In 1960 Congo became independent and responsibility for operation of the missions was handed over to local church authorities. Throughout the 1960s until the late 1990s Zaire (as it was then known) underwent a long period of dissolution of much of its infrastructure. Schools, roads, hospitals and commerce in general were severely degraded. In the 1990s Zaire underwent a period of dissolution of the existing dictatorship under Mobutu Sese Seko and endured a period of quasi anarchy and several multinational and civil wars. In 1997 there was a massacre of Hutu refugees perpetrated by military forces at a fishing/trading village near Bolenge. Several hundred individuals were reportedly killed with survivors of the initial attack hunted down and killed in and around Bolenge and the nearby city of Mbandaka.
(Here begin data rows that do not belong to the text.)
/-! The optical matrix unit. -/

/-- R249 to R253, R256 to R263: the matrix forms. The owner's forms trap 0x4E at another thread with the instruction's word; `mown` takes, keeps,
waits for and releases the OMU; `mset` writes its registers; `mphld`, `mswap`, `mpass`, `mdrain`, `mclr`, `mprobe` and `mcal` check their words and
pointers and queue a command, with place for eight; `phrd`, `phwr` and `macrd` read and write codes and accumulators; `mdecomp` queues a
decomposition. That a shared site serves its clusters in turn is the model's choice (log entry 39). -/
def Obligations.MatrixForms : Prop :=
  (∀ s, ownsOmu s s.cur = false → ∀ a b d t k n,
    exec (.mset a t k) s = traps s 0x4E (insWord (.mset a t k)) ∧ exec (.mphld a b t n) s = traps s 0x4E (insWord (.mphld a b t n)) ∧
    exec (.mswap b) s = traps s 0x4E (insWord (.mswap b)) ∧ exec (.mprobe b) s = traps s 0x4E (insWord (.mprobe b)) ∧
    exec (.mpass a b t) s = traps s 0x4E (insWord (.mpass a b t)) ∧ exec (.mdrain a b t) s = traps s 0x4E (insWord (.mdrain a b t)) ∧
    exec (.mclr a b t) s = traps s 0x4E (insWord (.mclr a b t)) ∧ exec (.phrd d a t) s = traps s 0x4E (insWord (.phrd d a t)) ∧
    exec (.phwr a b t) s = traps s 0x4E (insWord (.phwr a b t)) ∧ exec (.macrd d a t) s = traps s 0x4E (insWord (.macrd d a t))) ∧
  (∀ a t s va y, Reads s [a] none [va] y →
    (va.getLsbD 0 = true → (myCluster s).own = none →
      exec (.mown a t) s = completes s (took (modCluster (popped s y) (myCl s) fun c => { c with own := some s.cur }) a t)) ∧
    (va.getLsbD 0 = true → (myCluster s).own = some s.cur → exec (.mown a t) s = completes s (took (popped s y) a t)) ∧
    (∀ k, va.getLsbD 0 = true → (myCluster s).own = some k → k ≠ s.cur → exec (.mown a t) s = waits s y) ∧
    (va.getLsbD 0 = false → (myCluster s).own = some s.cur → openCmds (myCluster s).mxq = [] →
      exec (.mown a t) s = completes s (took (modCluster (popped s y) (myCl s) fun c => { c with own := none }) a t)) ∧
    (va.getLsbD 0 = false → (myCluster s).own = some s.cur → openCmds (myCluster s).mxq ≠ [] → exec (.mown a t) s = waits s y) ∧
    (va.getLsbD 0 = false → (myCluster s).own ≠ some s.cur → exec (.mown a t) s = traps s 0x4E (insWord (.mown a t)))) ∧
  (∀ a t s va y, ownsOmu s s.cur = true → Reads s [a] none [va] y →
    exec (.mset a t 0#4) s = completes s (modCluster (took (popped s y) a t) (myCl s) fun c => c.setCreg 0x2C0 (va &&& 0xFFFFFFFF#64)) ∧
    exec (.mset a t 2#4) s = completes s (modCluster (took (popped s y) a t) (myCl s) fun c => c.setCreg 0x2C2 va) ∧
    (va &&& 0xFFFFFFFF00FE7E80#64 = 0#64 →
      exec (.mset a t 1#4) s = completes s (modCluster (took (popped s y) a t) (myCl s) fun c => c.setCreg 0x2C1 va)) ∧
    (va &&& 0xFFFFFFFF00FE7E80#64 ≠ 0#64 → exec (.mset a t 1#4) s = traps s 0x46 va)) ∧
  (∀ a b t n s va vb y, ownsOmu s s.cur = true → Reads s [a, b] none [va, vb] y →
    ptrRows (issuerOf (popped s y) s.cur) (flatUse va 5376 needRD 64 :: stampUse (popped s y)) = none →
    (mxRoom s → exec (.mphld a b t n) s = completes s (took (mxQueued (popped s y)
      (mxOf (popped s y) 2 va n ((issuerOf (popped s y) s.cur).at va) (vb.toNat % 2 ^ 32))) a t)) ∧
    (¬ mxRoom s → exec (.mphld a b t n) s = waits s y)) ∧
  (∀ b s vb y, ownsOmu s s.cur = true → Reads s [b] none [vb] y → ptrRows (issuerOf (popped s y) s.cur) (stampUse (popped s y)) = none → mxRoom s →
    exec (.mswap b) s = completes s (mxQueued (popped s y) (mxOf (popped s y) 3 0#64 false 0 (vb.toNat % 2 ^ 32))) ∧
    exec (.mprobe b) s = completes s (mxQueued (popped s y) (mxOf (popped s y) 7 0#64 false 0 (vb.toNat % 2 ^ 32)))) ∧
  (∀ a b t s va vb y tile, ownsOmu s s.cur = true → Reads s [a, b] none [va, vb] y → tile = tileAt (myCluster s) (wTile va) →
    (passOk va = false → exec (.mpass a b t) s = traps s 0x46 va) ∧ (drainOk va = false → exec (.mdrain a b t) s = traps s 0x46 va) ∧
    (clearOk va = false → exec (.mclr a b t) s = traps s 0x46 va) ∧
    (ptrRows (issuerOf (popped s y) s.cur) (stampUse (popped s y)) = none →
      (passOk va = true → tile.v = false → exec (.mpass a b t) s = traps s 0x34 (nw (wTile va))) ∧
      (passOk va = true → tile.v = true → (wTrow va + wRows va) * rowBytes (wFmt va) ≤ tile.size → tile.readable = true → mxRoom s →
        exec (.mpass a b t) s = completes s (startReadTile (took (mxQueued (popped s y)
          (mxOf (popped s y) 4 va false 0 (vb.toNat % 2 ^ 32))) a t) (myCl s) (wTile va))) ∧
      (drainOk va = true → tile.v = true → wRows va * 32 * (if wFmt va = 0x8 then 4 else 2) ≤ tile.size →
        ((∀ x ∈ openCmds (myCluster s).mxq, x.writes (wBank va) = false) →
          (((myCluster s).creg (0x2C4 + wBank va)).getLsbD 63 = false ∨ wForce va = true) → mxRoom s →
          exec (.mdrain a b t) s = completes s (took (mxQueued (popped s y) (mxOf (popped s y) 5 va false 0 (vb.toNat % 2 ^ 32))) a t)) ∧
        ((∀ x ∈ openCmds (myCluster s).mxq, x.writes (wBank va) = false) → ((myCluster s).creg (0x2C4 + wBank va)).getLsbD 63 = true →
          wForce va = false → exec (.mdrain a b t) s = traps s 0x4C (nw (((myCluster s).creg (0x2C4 + wBank va)).toNat / 2 ^ 55 % 2 ^ 7 +
            ((myCluster s).creg (0x2C4 + wBank va)).toNat / 2 ^ 32 % 2 ^ 10 * 2 ^ 8 + wBank va * 2 ^ 24)))) ∧
      (clearOk va = true → (∀ x ∈ openCmds (myCluster s).mxq, x.writes (wBank va) = false) → mxRoom s →
        exec (.mclr a b t) s = completes s (took (mxQueued (popped s y) (mxOf (popped s y) 6 va false 0 (vb.toNat % 2 ^ 32))) a t)))) ∧
  (∀ a b t s vb y, Reads s [a, b] none [0#64, vb] y → mxRoom s → exec (.mcal a b t) s = completes s (took (mxQueued (popped s y)
    { mxOf (popped s y) 15 0#64 false 0 (vb.toNat % 2 ^ 32) with stamp := none }) a t)) ∧
  (∀ d a t s va y, ownsOmu s s.cur = true → Reads s [a] (some d) [va] y →
    (phrOk va = true → openCmds (myCluster s).mxq = [] → exec (.phrd d a t) s = completes s (wrote (popped s y) d a t
      (match (myCluster s).bank (va.getLsbD 12) with
        | some b => nw (2 ^ 16 + (b.codes.getD (va.toNat % 2 ^ 12) 0#16).toNat)
        | none => 0#64))) ∧
    (phrOk va = false → exec (.phrd d a t) s = traps s 0x46 va) ∧
    (va &&& 0xFFFFFC00FEFFFFE0#64 = 0#64 → (∀ x ∈ openCmds (myCluster s).mxq, x.writes (wBank va) = false) →
      exec (.macrd d a t) s = completes s (wrote (popped s y) d a t
        (nw ((((myCluster s).creg (0x2C4 + wBank va)).getLsbD 63).toNat * 2 ^ 32 +
          (accAt (myCluster s) (wBank va) (wRow0 va) (va.toNat % 32)).toNat))))) ∧
  (∀ a b t s va vb y p, ownsOmu s s.cur = true → Reads s [a, b] none [va, vb] y → phrOk va = true → openCmds (myCluster s).mxq = [] →
    ((myCluster s).bank (va.getLsbD 12) = some p → exec (.phwr a b t) s = completes s (modCluster (took (popped s y) a t) (myCl s) fun c =>
      { c.setBank (va.getLsbD 12) (some { p with codes := listSet p.codes (va.toNat % 2 ^ 12) (vb.setWidth 16) }) with
        settle := c.settle || decide (va.getLsbD 12 = c.act) })) ∧
    ((myCluster s).bank (va.getLsbD 12) = none → exec (.phwr a b t) s = traps s 0x48 va)) ∧
  (∀ a b t s va vb y ws left z bs ds iss, Reads s [a, b] none [va, vb] y → Has y ws → ReadsBytes (popped s y) ws va 0 32 8 left bs z →
    ds = dwords 4 bs → iss = issuerOf z s.cur →
    (decompOk ds = false → exec (.mdecomp a b t) s = traps s 0x47 (nw (iss.at va))) ∧
    (decompOk ds = true → ptrRows iss (decompUses ds) = none → 2 ≤ (myCluster s).dce.length →
      exec (.mdecomp a b t) s = parks s (keptStreams s z)) ∧
    (decompOk ds = true → ptrRows iss (decompUses ds) = none → (myCluster s).dce.length < 2 →
      ∃ x : DceCmd, x.id = z.fresh ∧ x.iss = iss ∧ x.src = iss.at (val ds 0) ∧ x.dst = iss.at (val ds 1) ∧ x.seq = vb.toNat % 2 ^ 32 ∧
        x.running = false ∧ x.result = none ∧ x.io = EngIo.reset ∧
        exec (.mdecomp a b t) s = completes s (modSlot (modCluster { z with fresh := z.fresh + 1 } (myCl s) fun c =>
          { c with dce := c.dce ++ [x] }) s.cur fun x => { x.takeIf t a.toNat with cmds := x.cmds ++ [⟨z.fresh, 1, false⟩] })))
In 1992 Bolenge was attacked by elements of the Zairian army. The hospital and schools and private homes were all pillaged, resulting in the evacuation of the several foreign missionary families who were living at Bolenge. In July 2005, Bolenge was again attacked by other military personnel in revenge for the murder of a soldier at the nearby military camp. The hospital was again sacked with the loss of most equipment and medicines.

Nearby Bolenge (about five kilometers south) is the Catholic Mission of Iyonda. This mission was the site of a large leprosarium and is reportedly where the British author Graham Greene spent time in gathering material for his novel A Burnt-Out Case, which is set at Iyonda in the 1950s.